28 сентября объявленное перемирие было окончено, и боевые действия возобновились снова, однако сразу Бонапарт в атаку не полез. Скорее всего, до него дошли наконец сведения о неудачах в тылу, где Виктору с тридцатью тысячами штыков пришлось оставить Смоленск и выдвинуться в сторону Минска для блокирования Тормасова. В любом случае в наступление Бонапарт перешел только 29-го числа.
2-ое Бородинское сражение во многом стало калькой первого. Французы атаковали по всему фронту, мы отбивались как могли, отступали и контратаковали. Возможно, по своему ожесточению, это — кто-то считает его продолжением тех событий, которые были 25 числа, а кто-то отдельным — сражение бой 29-го сентября даже превзошел своего предшественника. Французы понимали, что им нужна победа — в ночь с 28 на 29 сентября температура впервые опустилась ниже нуля, — нужен еще один рывок до Москвы, где можно добыть припасы, и где можно переждать холода. Ну а русские, как это не банально, понимали, что дальше отступать некуда.
К началу второго Бородинского сражения у французов было чуть меньше ста тысяч человек. Около девяноста пяти, примерно. К нам же за эти дни подошли кое-какие подкрепления, что позволило увеличить общую численность армии — вместе с нерегулярной конницей и ополчением — до ста тридцати тысяч.
Несмотря на яростные атаки армии Наполеона, продолжавшиеся весь световой день, несмотря на жуткие потери с обеих сторон и введение в бой остатка молодой гвардии, русские войска сумели удержать позицию и не отступить. Москва была спасена, осталось самая малость — выиграть войну.
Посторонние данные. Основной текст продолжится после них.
-- ==== Sys2Proof/Machine/LashTable.lean ====
section
/-!
DEFINITION. Machine/LashTable.lean: the table of Lashing sources, their default severities and scopes
(16_lashing.md R511).
-/
namespace Sys2Proof.Machine
open Sys2Proof

/-- The band die of a source 16 k + o, for k from 1 to 7 and o from 0 to 8 (R511). -/
def srcDie (n : SrcIx) : Option DieIx :=
  if h : 16 ≤ n.val ∧ n.val < 128 ∧ n.val % 16 ≤ 8 then some ⟨n.val / 16 - 1, by omega⟩ else none

/-- Whether the table of R511 allocates a source. -/
def srcUsed (n : SrcIx) : Bool :=
  decide (n.val ≤ 9) || (srcDie n).isSome || decide (128 ≤ n.val ∧ n.val ≤ 151) || decide (160 ≤ n.val ∧ n.val ≤ 207)

/-- Whether the severity of a source is settable (R511). -/
def srcSettable (n : SrcIx) : Bool :=
  srcUsed n && n.val != 0 && n.val != 8 && n.val != 9 && !((srcDie n).isSome && n.val % 16 == 1)

/-- The default severity of a source (R511). -/
def srcSev (n : SrcIx) : Nat :=
  if n.val = 0 ∨ n.val = 8 ∨ n.val = 9 then 4
  else if n.val = 1 ∨ n.val = 3 ∨ n.val = 6 then 2
  else if n.val < 10 then 1
  else if (srcDie n).isSome then
    (if n.val % 16 = 0 then 3 else if n.val % 16 = 1 then 4 else if n.val % 16 = 4 ∨ n.val % 16 = 5 then 2 else 1)
  else if 128 ≤ n.val ∧ n.val ≤ 151 then 2
  else if 160 ≤ n.val ∧ n.val ≤ 207 then 1
  else 0

/-- The default scope of a source: true for device (R511). -/
def srcScope (n : SrcIx) : Bool := !((srcDie n).isSome && n.val % 16 != 1)

/-- A source as reset leaves it. -/
def LashSrc.reset (n : SrcIx) : LashSrc :=
  { active := false, wire := false, inj := false, latched := false, dry := false, injected := false, ended := false,
    count := 0, auto := false, scope := srcScope n, sev := srcSev n }

end Sys2Proof.Machine
end

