-- ==== Sys2Proof/Machine/StateNet.lean ====
section
/-!
DEFINITION. Machine/StateNet.lean: the state of uplink gating, backoff, presence, TDD, duty, lean relay and the
regulatory record (05_network_protection.md).
-/
namespace Sys2Proof.Machine
open Sys2Proof

/-- The gating states of R177. -/
inductive GateState where
  | closed | opened | keep
  deriving DecidableEq, Repr

/-- STATE of UG_STAT. -/
def GateState.num : GateState → Nat
  | .closed => 0 | .opened => 1 | .keep => 2

/-- A strand's gating, backoff and regulatory fault (R175 to R183, R207). `since` is the fabric time at which the
state was entered or the hold last restarted, `keepPeriods` the probe periods that have ended in KEEP; `b` and `bt`
are in 0.05 dB and `hold` in 1/768 ns; `presSince` the fabric time of the last start. -/
structure Prot where
  ug : GateState
  since : Nat
  keepPeriods : Nat
  openings : Nat
  b : Nat
  bt : Nat
  hold : Nat
  regFault : Nat
  presSince : Nat
  deriving DecidableEq, Repr

/-- The list states of R186. -/
inductive ListState where
  | idle | checking | present | missing | absent
  deriving DecidableEq, Repr

/-- STATE of PRES_STAT. -/
def ListState.num : ListState → Nat
  | .idle => 0 | .checking => 1 | .present => 2 | .missing => 3 | .absent => 4

/-- A presence list (R184 to R188). `waiting` is the fabric time of a trigger whose check has not started, `running`
that of the start of the check in progress, `due` that of the next check, `found` whether a cell was found since the
list left IDLE or ABSENT. -/
structure PresList where
  st : ListState
  checks : Nat
  lastId : Nat
  misses : Nat
  found : Bool
  waiting : Option Nat
  running : Option Nat
  due : Option Nat
  deriving DecidableEq, Repr

/-- A TDD pattern (R189, R193, R196): the words staged, and the latched least and greatest latencies (in 0.1 ns) of
the downlink strands that send to and the uplink strands that take from each service port, 0 and 1. -/
structure Pattern where
  cfg : Word
  slots0 : Word
  slots1 : Word
  slots2 : Word
  adv : Nat
  dl0 : Option (Nat × Nat)
  dl1 : Option (Nat × Nat)
  ul0 : Option (Nat × Nat)
  ul1 : Option (Nat × Nat)
  deriving DecidableEq, Repr

/-- The TDD state of a die (R189 to R196): the active pattern and the one that waits for its boundary, the frame start
(fabric time), the time of the last detection, a correction that waits for its pattern boundary. -/
structure Tdd where
  active : Option Pattern
  next : Option Pattern
  fault : Nat
  jump : Bool
  valid : Bool
  frame : Nat
  lastDet : Option Nat
  corr : Option Nat
  deriving DecidableEq, Repr

/-- The duty of a port (R197): hits, the largest fraction since the last read up to the last end of a time in Transmit, in
0.1 %, whether bit 27 is held, since when the port is in Transmit, and the past times in Transmit that reach into the last
10 ms, newest first. -/
structure Duty where
  hits : Nat
  max : Nat
  hold : Bool
  since : Option Nat
  past : List (Nat × Nat)
  deriving DecidableEq, Repr

/-- A lean group (R198 to R201): LEAN, and the burst start last detected for it. -/
structure LeanGroup where
  lean : Bool
  burst : Option Nat
  deriving DecidableEq, Repr

/-- The regulatory record (R202 to R211): which copies are good, which is active, STAGED, the commit in progress, and
the outcome of the last. -/
structure RegRec where
  okA : Bool
  okB : Bool
  actB : Bool
  staged : Bool
  dropAfter : Bool
  busy : Option Origin
  code : Code
  fault : Nat
  deriving DecidableEq, Repr

/-! The reset values (00_scope.md R12). -/

def Prot.reset : Prot :=
  { ug := .closed, since := 0, keepPeriods := 0, openings := 0, b := 0, bt := 0, hold := 0, regFault := 0,
    presSince := 0 }
def PresList.reset : PresList := ⟨.idle, 0, 255, 0, false, none, none, none⟩
def Tdd.reset : Tdd := ⟨none, none, 0, false, false, 0, none, none⟩
def Duty.reset : Duty := ⟨0, 0, false, none, []⟩
def LeanGroup.reset : LeanGroup := ⟨false, none⟩
def RegRec.reset : RegRec := ⟨false, false, false, false, false, none, .ok, 0⟩

end Sys2Proof.Machine
end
З.Ы. Чет слишком глубоко углубился в мелкие подробности, кажется начал терять темп. Тратить всю книгу на одну войну в планы мои точно не входило… Постараюсь дальше чуть ускориться.
Глава 8
1 октября выпал первый легкий снег. Он покрыл собой израненную деятельностью человека землю, однако всех ужасов войны спрятать не мог. Победа во втором сражении далась нам не дешево: почти двадцать пять тысяч солдат, из которых около шестнадцати только убитыми. Впрочем, французы потеряли не на много меньше, а, учитывая постоянно подходящие к нам подкрепления и события во французском тылу, положение наполеоновской армии становилось все более отчаянным.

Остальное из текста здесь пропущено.